Loading circuitry 30 may provide appropriate functions to video processors 
20, 22, and 24. The functions provided by loading circuitry 20 may be 
controlled by selecting circuitry 32. Selecting circuitry 32 supplies 
system 14' with the number of bits per pixel of the input video signals. 
Additionally, selecting circuitry 32 may be coupled to multiplexer 26 and 
demultiplexer 28 to provide appropriate video signals to third processor 
24. 
System 14' may be further operable to scale the number of bits per pixel. 
For example, the input video signals may comprise 8 bits. System 14' may 
use an appropriate function to scale the number of bits per pixel to 10, 
12, 14 or another appropriate number of bits. 
In operation, system 14' processes input video signals having a selectable 
number of bits. The number of bits per pixel of the input video signals is 
selected by selecting circuitry 32. Loading circuitry 30 loads appropriate 
functions into video processors 20, 22, and 24 according to the number of 
bits per pixel. Alternatively video processors 20, 22, and 24 may be 
preloaded with appropriate functions for input video data of a 
pre-determined number of bits. First video processor 20 performs 
appropriate processing on the luminance video signal. For example, first 
video processor 20 may perform motion detection, sharpness, proscan, and 
vertical filtering. Alternatively, first video processor may only perform 
the proscan function on the luminance video signal. Second video 
processors 22 and 24 may perform additional processing to provide, for 
example, red, blue and green video signal outputs according to the number 
of bits per pixel. 
If selecting circuitry 32 selects an input video signal having, for 
example, 8 bits per pixel, second video processor 22 may further process 
the luminance video signal output by first video processor 20 by, for 
example, performing the cubic scaling function. Demultiplexer 28 and 
multiplexer 26 provide the output of second video processor 22 to third 
video processor 24 according to a signal from selecting circuitry 32. 
Third video processor 24 may function to generate, for example, red, blue 
and green video signals using the color space conversion function. 
Alternatively, if selecting circuitry 32 selects an input video signal 
having, for example, more than 8 bits per pixel, second video processor 22 
may function to perform the proscan function on the input chrominance 
video signals. Additionally, second video processor 22 may generate, for 
example, a green output video signal from the output of first video 
processor 20 and the processed input chrominance video signals. 

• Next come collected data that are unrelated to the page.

/-! ### The write path (spec/06, spec/07) -/

/-- R179, R181, R501, R503: data that has landed is held in DRAM, one grain in flight for each grain the command touches, with the host's blocks in
it; a transfer that fails ends the command with nothing stored (R180). R214, Table 7.2: the engine that has a grain in work gives it its stored
form and frames, and the counts of Table 7.7 take it. -/
def Obligations.DataLandsAndIsCompressed : Prop :=
  (∀ (s : State) (id : Nat) (w : WriteCmd) (r : Landing), writeCmd id s.dev = some w → w.kind = 0 → w.landed = false → w.unmaps = [] →
    mustWait w s.dev = false → channelTurn w.channel w.id s.dev = true → portSends w.port s.dev = true → landingFault w r s.dev = none →
    partialGrains (namespace_ w.slot s.dev).nsze w.slba w.nlb = [] → WriteHolds w s.dev →
    (landingNeed w ≠ 0 → CanTake (0x10 + w.channel) 4 (landingNeed w) s.dev) → (∀ x ∈ s.dev.media.wp.reads, x.channel ≠ w.channel) →
    Does (.dataLanded id r) s fun d =>
      writeCmd id d = some { w with landed := true, landing := [] } ∧
      d.media.flight.length = s.dev.media.flight.length + (grainsTouched w.slba w.nlb).2 ∧
      (∀ g, g ∈ heldGrains w s.dev → ∃ x, x ∈ d.media.flight ∧ x.cmd = id ∧ x.stored.slot = w.slot ∧ x.stored.grain = g ∧
        ∀ j, j < 16 → w.slba ≤ 16 * g + j → 16 * g + j < w.slba + w.nlb →
          x.stored.blocks[j]? = some ((r.data[16 * g + j - w.slba]?).getD 0)) ∧
      d.sub = { s.dev.sub with dataWritten := s.dev.sub.dataWritten + 8 * w.nlb, written := true } ∧
      getObj Obj.hoistCommandsMoved d = (getObj Obj.hoistCommandsMoved s.dev + 1) % objModulus Obj.hoistCommandsMoved ∧
      MediumOnly { s.dev with sub := d.sub } d) ∧
  (∀ (s : State) (id : Nat) (w : WriteCmd) (r : Landing), writeCmd id s.dev = some w → w.kind = 0 → w.landed = false →
    mustWait w s.dev = false → channelTurn w.channel w.id s.dev = true → portSends w.port s.dev = true → RoomFor w.host s.dev → w.port < 4 →
    partialGrains (namespace_ w.slot s.dev).nsze w.slba w.nlb = [] → WriteHolds w s.dev →
    (landingNeed w ≠ 0 → CanTake (0x10 + w.channel) 4 (landingNeed w) s.dev) → (∀ x ∈ s.dev.media.wp.reads, x.channel ≠ w.channel) →
    s.dev.media.wp.writes.filter (·.id == id) = [w] → ∀ f, landingFault w r s.dev = some f → Does (.dataLanded id r) s fun d =>
      writeCmd id d = none ∧ d.media.flight = s.dev.media.flight ∧ d.media.map = s.dev.media.map ∧
      Completes w.host (fun e => (e.sct, e.sc) = f) s.dev d ∧ d.sub = s.dev.sub ∧ d.ctl = s.dev.ctl ∧ d.settings = s.dev.settings) ∧
  (∀ (s : State) (id : Nat) (engine : Fin 8) (disagrees : Bool) (g : FlightGrain), flightGrain id s.dev = some g → needsEngine g = true →
    FlightsHold s.dev → ∀ x, endJobAt engine.val id 0 s.dev = some x → (x.1.raw = false → CanTake (0x20 + engine.val) 4 1 s.dev) →
    Does (.grainCompressed id engine disagrees) s fun d =>
      let f := formOf x.1 disagrees g.stored
      let length := (compressGrain x.1.effort g.stored).stream.length
      (∃ y, flightGrain id d = some y ∧ y.stored.frames = storedFrames f length ∧
        y.stored.compressed = (f == .compressed) ∧ y.stored.blocks = g.stored.blocks) ∧
      getObj Obj.storedFrames d = (getObj Obj.storedFrames s.dev + storedFrames f length) % objModulus Obj.storedFrames ∧
      (f = .compressed →
        getObj Obj.grainsCompressed d = (getObj Obj.grainsCompressed s.dev + 1) % objModulus Obj.grainsCompressed ∧
        getObj Obj.grainsStoredRaw d = getObj Obj.grainsStoredRaw s.dev) ∧
      (f ≠ .compressed →
        getObj Obj.grainsStoredRaw d = (getObj Obj.grainsStoredRaw s.dev + 1) % objModulus Obj.grainsStoredRaw) ∧
      d.media.map = s.dev.media.map ∧ MediumOnly s.dev d)

/-- R188, R193: a gathered row moves the stripe to the next one, and rows that have waited for their time are closed. R183 to R186: a stripe is
opened on one eligible die of every open bank, with the next number, where a parity mode lacks one, and holds a placement buffer for each of its
data members. -/
def Obligations.RowsAndStripesOpenAndClose : Prop :=
  (∀ (s : State) (n : Nat), (stripe n s.dev).isOpen = true → (stripe n s.dev).members ≠ [] → (stripe n s.dev).gathered < 512 →
    (∀ x ∈ liveDies n s.dev, (group x (groupSlot (stripe n s.dev).kind) s.dev).stripe = n) →
    rowFull n (stripe n s.dev).gathered s.dev = true → s.dev.media.flight = [] → Does (.rowGathered n) s fun d =>
      (stripe n d).gathered = (stripe n s.dev).gathered + 1 ∧ (∀ k, k ≠ n → stripe k d = stripe k s.dev) ∧
      d = { s.dev with objs := d.objs, ledgers := d.ledgers, res := d.res, media := { s.dev.media with
        stripes := d.media.stripes, groups := d.media.groups, blocks := d.media.blocks } } ∧
      OnlyObjs [Obj.fillerFrames] s.dev d ∧ OnlyLedgers [5] s.dev d) ∧
  (∀ (s : State) (n : Nat), (stripe n s.dev).isOpen = true → (stripe n s.dev).members ≠ [] → timedOutRows n s.dev ≠ [] →
    (∀ x ∈ liveDies n s.dev, (group x (groupSlot (stripe n s.dev).kind) s.dev).stripe = n) →
    (∀ r ∈ timedOutRows n s.dev, r < 512) → s.dev.media.flight = [] → Does (.rowCloseTimeout n) s fun d =>
      (∀ r ∈ timedOutRows n s.dev, r < (stripe n d).gathered) ∧ (∀ k, k ≠ n → stripe k d = stripe k s.dev) ∧
      d = { s.dev with objs := d.objs, ledgers := d.ledgers, res := d.res, media := { s.dev.media with
        stripes := d.media.stripes, groups := d.media.groups, blocks := d.media.blocks } } ∧
      OnlyObjs [Obj.fillerFrames, Obj.shortRows, Obj.paddingRows] s.dev d ∧ OnlyLedgers [5] s.dev d) ∧
  (∀ (s : State) (k : Fin 3) (par : Nat), [1, 2].find? (fun p => openCount (k.val + 1) p s.dev < openTarget (k.val + 1) p s.dev) = some par →
    15 ≤ ((List.range 16).filter (bankOpen · s.dev)).length → (∀ b, b < 16 → bankOpen b s.dev = true → (pickDie (k.val + 1) b s.dev).isSome = true) →
    CanTake 0x41 5 (((List.range 16).filter (bankOpen · s.dev)).length - par) s.dev → Does (.stripeOpen k) s fun d =>
      (stripe s.dev.media.wp.nextStripe d).standing.length = ((List.range 16).filter (bankOpen · s.dev)).length - par ∧
      { stripe s.dev.media.wp.nextStripe d with standing := [] } = {
        exists_ := true, isOpen := true, kind := k.val + 1, parity := par
        members := ((List.range 16).filter (bankOpen · s.dev)).map fun b => (b, (pickDie (k.val + 1) b s.dev).getD 0) } ∧
      d.media.wp.nextStripe = s.dev.media.wp.nextStripe + 1 ∧
      getObj Obj.stripesOpen d = (getObj Obj.stripesOpen s.dev + 1) % objModulus Obj.stripesOpen ∧
      (∀ b, b < 16 → bankOpen b s.dev = true →
        group ((pickDie (k.val + 1) b s.dev).getD 0) (groupSlot (k.val + 1)) d =
          { used := true, stripe := s.dev.media.wp.nextStripe, kind := k.val + 1 }) ∧
      (∀ j, j ≠ s.dev.media.wp.nextStripe → stripe j d = stripe j s.dev) ∧
      heldBy 5 0x41 d = heldBy 5 0x41 s.dev + (((List.range 16).filter (bankOpen · s.dev)).length - par) ∧
      d = { s.dev with objs := d.objs, ledgers := d.ledgers, res := { s.dev.res with buffers := d.res.buffers, waits := d.res.waits }
                       media := { s.dev.media with stripes := d.media.stripes, groups := d.media.groups, wp := d.media.wp } } ∧
      OnlyObjs [Obj.stripesOpen] s.dev d ∧ OnlyLedgers [5] s.dev d)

Furthermore, multiplexer 26 may supply third video processor 24 with the 
output of first video processor 20 and the input chrominance video 
signals, U and V. Third video processor 24 may perform the proscan 
function on the chrominance video signals. Additionally, third video 
processor 24 may perform, for example, the color space conversion function 
to produce at least two of the red, blue, and green video signal outputs 
of system 14'. 
Although the present invention has been described in detail, it should be 
understood that various changes, substitutions and alterations may be made 
hereto without departing from the spirit and scope of the invention as 
defined by the appended claims. For example, the specific processing 
performed by video processors 20, 22, and 24 may be varied without 
departing from the scope of the teachings of the present invention. 
Additionally, system 14' may comprise any other appropriate number of 
video processors to generate the desired output video signals.